• **PROBLEM**: Nothing in the data may be altered; the answer is a verbatim copy of it.

• **RECORD SET**:
::::::

-- ==== Sys2Proof/Laws/KeepsCipher.lean ====
section
/-! SUPPORT. The operations of Cipher keep what Laws/Keeps.lean states. -/
set_option linter.tactic.unusedName false
set_option linter.unusedVariables false
namespace Sys2Proof.Machine

theorem putPn_keeps {kk : Kind} {sb : State} (s : State) (t a pn : Nat) (hk : Keeps kk sb s) :
    Keeps kk sb (putPn s t a pn) := by
  unfold putPn
  repeat' first | with_reducible assumption | with_reducible apply wr_keeps | (with_reducible apply Keeps.foldl; intro _ _ _) | with_reducible apply Keeps.ite | split | (with_reducible refine Keeps.upd ?_ rfl rfl rfl rfl rfl)

theorem setCpErr_keeps {kk : Kind} {sb : State} (s : State) (t bit : Nat) (hk : Keeps kk sb s) :
    Keeps kk sb (setCpErr s t bit) := by
  unfold setCpErr
  repeat' first | with_reducible assumption | with_reducible apply wr_keeps | (with_reducible apply Keeps.foldl; intro _ _ _) | with_reducible apply Keeps.ite | split | (with_reducible refine Keeps.upd ?_ rfl rfl rfl rfl rfl)

theorem saChanges_keeps {kk : Kind} {sb : State} (s : State) (t a : Nat) (hk : Keeps kk sb s) :
    Keeps kk sb (saChanges s t a) := by
  unfold saChanges
  repeat' first | (extract_lets +onlyGivenNames z; first | (have hz : Keeps kk sb z := (by unfold z; with_reducible assumption); clear hz; subst z) | (have hz : Keeps kk sb z := (by unfold z; repeat' first | with_reducible assumption | (with_reducible apply Keeps.foldl; intro _ _ _) | with_reducible apply Keeps.ite | split | (with_reducible refine Keeps.upd ?_ rfl rfl rfl rfl rfl)); clear_value z)  | (have hz : PowerUnit := z; clear hz) | (have hz : RedUnit := z; clear hz) | (have hz : PcieUnit := z; clear hz) | (have hz : VkeepUnit := z; clear hz) | (have hz : TimeUnit := z; clear hz) | (have hz : TickUnit := z; clear hz) | (have hz : QueueUnit := z; clear hz) | (have hz : PipeUnit := z; clear hz) | (have hz : SchedUnit := z; clear hz) | (have hz : CipUnit := z; clear hz) | (have hz : CrtUnit := z; clear hz) | (have hz : MbxUnit := z; clear hz) | (have hz : CusUnit := z; clear hz) | (have hz : EccUnit := z; clear hz) | (have hz : PowerGov := z; clear hz) | (have hz : SliceRed := z; clear hz) | (have hz : MemChan := z; clear hz) | clear_value z | skip) | with_reducible assumption | (with_reducible apply Keeps.foldl; intro _ _ _) | with_reducible apply Keeps.ite | split | (with_reducible refine Keeps.upd ?_ rfl rfl rfl rfl rfl)

theorem saWrite_keeps {kk : Kind} {sb : State} (s : State) (t a k : Nat) (w : Word) (hk : Keeps kk sb s) :
    Keeps kk sb (saWrite s t a k w) := by
  unfold saWrite
  repeat' first | (extract_lets +onlyGivenNames z; first | (have hz : Keeps kk sb z := (by unfold z; with_reducible assumption); clear hz; subst z) | (have hz : Keeps kk sb z := (by unfold z; repeat' first | with_reducible assumption | with_reducible apply setCpErr_keeps | with_reducible apply wr_keeps | with_reducible apply saChanges_keeps | (with_reducible apply Keeps.foldl; intro _ _ _) | with_reducible apply Keeps.ite | split | (with_reducible refine Keeps.upd ?_ rfl rfl rfl rfl rfl)); clear_value z)  | (have hz : PowerUnit := z; clear hz) | (have hz : RedUnit := z; clear hz) | (have hz : PcieUnit := z; clear hz) | (have hz : VkeepUnit := z; clear hz) | (have hz : TimeUnit := z; clear hz) | (have hz : TickUnit := z; clear hz) | (have hz : QueueUnit := z; clear hz) | (have hz : PipeUnit := z; clear hz) | (have hz : SchedUnit := z; clear hz) | (have hz : CipUnit := z; clear hz) | (have hz : CrtUnit := z; clear hz) | (have hz : MbxUnit := z; clear hz) | (have hz : CusUnit := z; clear hz) | (have hz : EccUnit := z; clear hz) | (have hz : PowerGov := z; clear hz) | (have hz : SliceRed := z; clear hz) | (have hz : MemChan := z; clear hz) | clear_value z | skip) | with_reducible assumption | with_reducible apply setCpErr_keeps | with_reducible apply wr_keeps | with_reducible apply saChanges_keeps | (with_reducible apply Keeps.foldl; intro _ _ _) | with_reducible apply Keeps.ite | split | (with_reducible refine Keeps.upd ?_ rfl rfl rfl rfl rfl)

theorem putCache_keeps {kk : Kind} {sb : State} (s : State) (sl : SliceId) (e : Nat) (key : List Byte) (hk : Keeps kk sb s) :
    Keeps kk sb (putCache s sl e key) := by
  unfold putCache
  exact hk.store (fun w : Memory.Parts s => { w with cache := twf_tset _ _ _ _ w.cache }) rfl rfl rfl rfl rfl rfl rfl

::::::

• **EXERCISE OUTPUT**:
-- ==== Sys2Proof/Laws/KeepsCipher.lean ====
section
/-! SUPPORT. The operations of Cipher keep what Laws/Keeps.lean states. -/
set_option linter.tactic.unusedName false
set_option linter.unusedVariables false
namespace Sys2Proof.Machine

theorem putPn_keeps {kk : Kind} {sb : State} (s : State) (t a pn : Nat) (hk : Keeps kk sb s) :
    Keeps kk sb (putPn s t a pn) := by
  unfold putPn
  repeat' first | with_reducible assumption | with_reducible apply wr_keeps | (with_reducible apply Keeps.foldl; intro _ _ _) | with_reducible apply Keeps.ite | split | (with_reducible refine Keeps.upd ?_ rfl rfl rfl rfl rfl)

theorem setCpErr_keeps {kk : Kind} {sb : State} (s : State) (t bit : Nat) (hk : Keeps kk sb s) :
    Keeps kk sb (setCpErr s t bit) := by
  unfold setCpErr
  repeat' first | with_reducible assumption | with_reducible apply wr_keeps | (with_reducible apply Keeps.foldl; intro _ _ _) | with_reducible apply Keeps.ite | split | (with_reducible refine Keeps.upd ?_ rfl rfl rfl rfl rfl)

theorem saChanges_keeps {kk : Kind} {sb : State} (s : State) (t a : Nat) (hk : Keeps kk sb s) :
    Keeps kk sb (saChanges s t a) := by
  unfold saChanges
  repeat' first | (extract_lets +onlyGivenNames z; first | (have hz : Keeps kk sb z := (by unfold z; with_reducible assumption); clear hz; subst z) | (have hz : Keeps kk sb z := (by unfold z; repeat' first | with_reducible assumption | (with_reducible apply Keeps.foldl; intro _ _ _) | with_reducible apply Keeps.ite | split | (with_reducible refine Keeps.upd ?_ rfl rfl rfl rfl rfl)); clear_value z)  | (have hz : PowerUnit := z; clear hz) | (have hz : RedUnit := z; clear hz) | (have hz : PcieUnit := z; clear hz) | (have hz : VkeepUnit := z; clear hz) | (have hz : TimeUnit := z; clear hz) | (have hz : TickUnit := z; clear hz) | (have hz : QueueUnit := z; clear hz) | (have hz : PipeUnit := z; clear hz) | (have hz : SchedUnit := z; clear hz) | (have hz : CipUnit := z; clear hz) | (have hz : CrtUnit := z; clear hz) | (have hz : MbxUnit := z; clear hz) | (have hz : CusUnit := z; clear hz) | (have hz : EccUnit := z; clear hz) | (have hz : PowerGov := z; clear hz) | (have hz : SliceRed := z; clear hz) | (have hz : MemChan := z; clear hz) | clear_value z | skip) | with_reducible assumption | (with_reducible apply Keeps.foldl; intro _ _ _) | with_reducible apply Keeps.ite | split | (with_reducible refine Keeps.upd ?_ rfl rfl rfl rfl rfl)

theorem saWrite_keeps {kk : Kind} {sb : State} (s : State) (t a k : Nat) (w : Word) (hk : Keeps kk sb s) :
    Keeps kk sb (saWrite s t a k w) := by
  unfold saWrite
  repeat' first | (extract_lets +onlyGivenNames z; first | (have hz : Keeps kk sb z := (by unfold z; with_reducible assumption); clear hz; subst z) | (have hz : Keeps kk sb z := (by unfold z; repeat' first | with_reducible assumption | with_reducible apply setCpErr_keeps | with_reducible apply wr_keeps | with_reducible apply saChanges_keeps | (with_reducible apply Keeps.foldl; intro _ _ _) | with_reducible apply Keeps.ite | split | (with_reducible refine Keeps.upd ?_ rfl rfl rfl rfl rfl)); clear_value z)  | (have hz : PowerUnit := z; clear hz) | (have hz : RedUnit := z; clear hz) | (have hz : PcieUnit := z; clear hz) | (have hz : VkeepUnit := z; clear hz) | (have hz : TimeUnit := z; clear hz) | (have hz : TickUnit := z; clear hz) | (have hz : QueueUnit := z; clear hz) | (have hz : PipeUnit := z; clear hz) | (have hz : SchedUnit := z; clear hz) | (have hz : CipUnit := z; clear hz) | (have hz : CrtUnit := z; clear hz) | (have hz : MbxUnit := z; clear hz) | (have hz : CusUnit := z; clear hz) | (have hz : EccUnit := z; clear hz) | (have hz : PowerGov := z; clear hz) | (have hz : SliceRed := z; clear hz) | (have hz : MemChan := z; clear hz) | clear_value z | skip) | with_reducible assumption | with_reducible apply setCpErr_keeps | with_reducible apply wr_keeps | with_reducible apply saChanges_keeps | (with_reducible apply Keeps.foldl; intro _ _ _) | with_reducible apply Keeps.ite | split | (with_reducible refine Keeps.upd ?_ rfl rfl rfl rfl rfl)

theorem putCache_keeps {kk : Kind} {sb : State} (s : State) (sl : SliceId) (e : Nat) (key : List Byte) (hk : Keeps kk sb s) :
    Keeps kk sb (putCache s sl e key) := by
  unfold putCache
  exact hk.store (fun w : Memory.Parts s => { w with cache := twf_tset _ _ _ _ w.cache }) rfl rfl rfl rfl rfl rfl rfl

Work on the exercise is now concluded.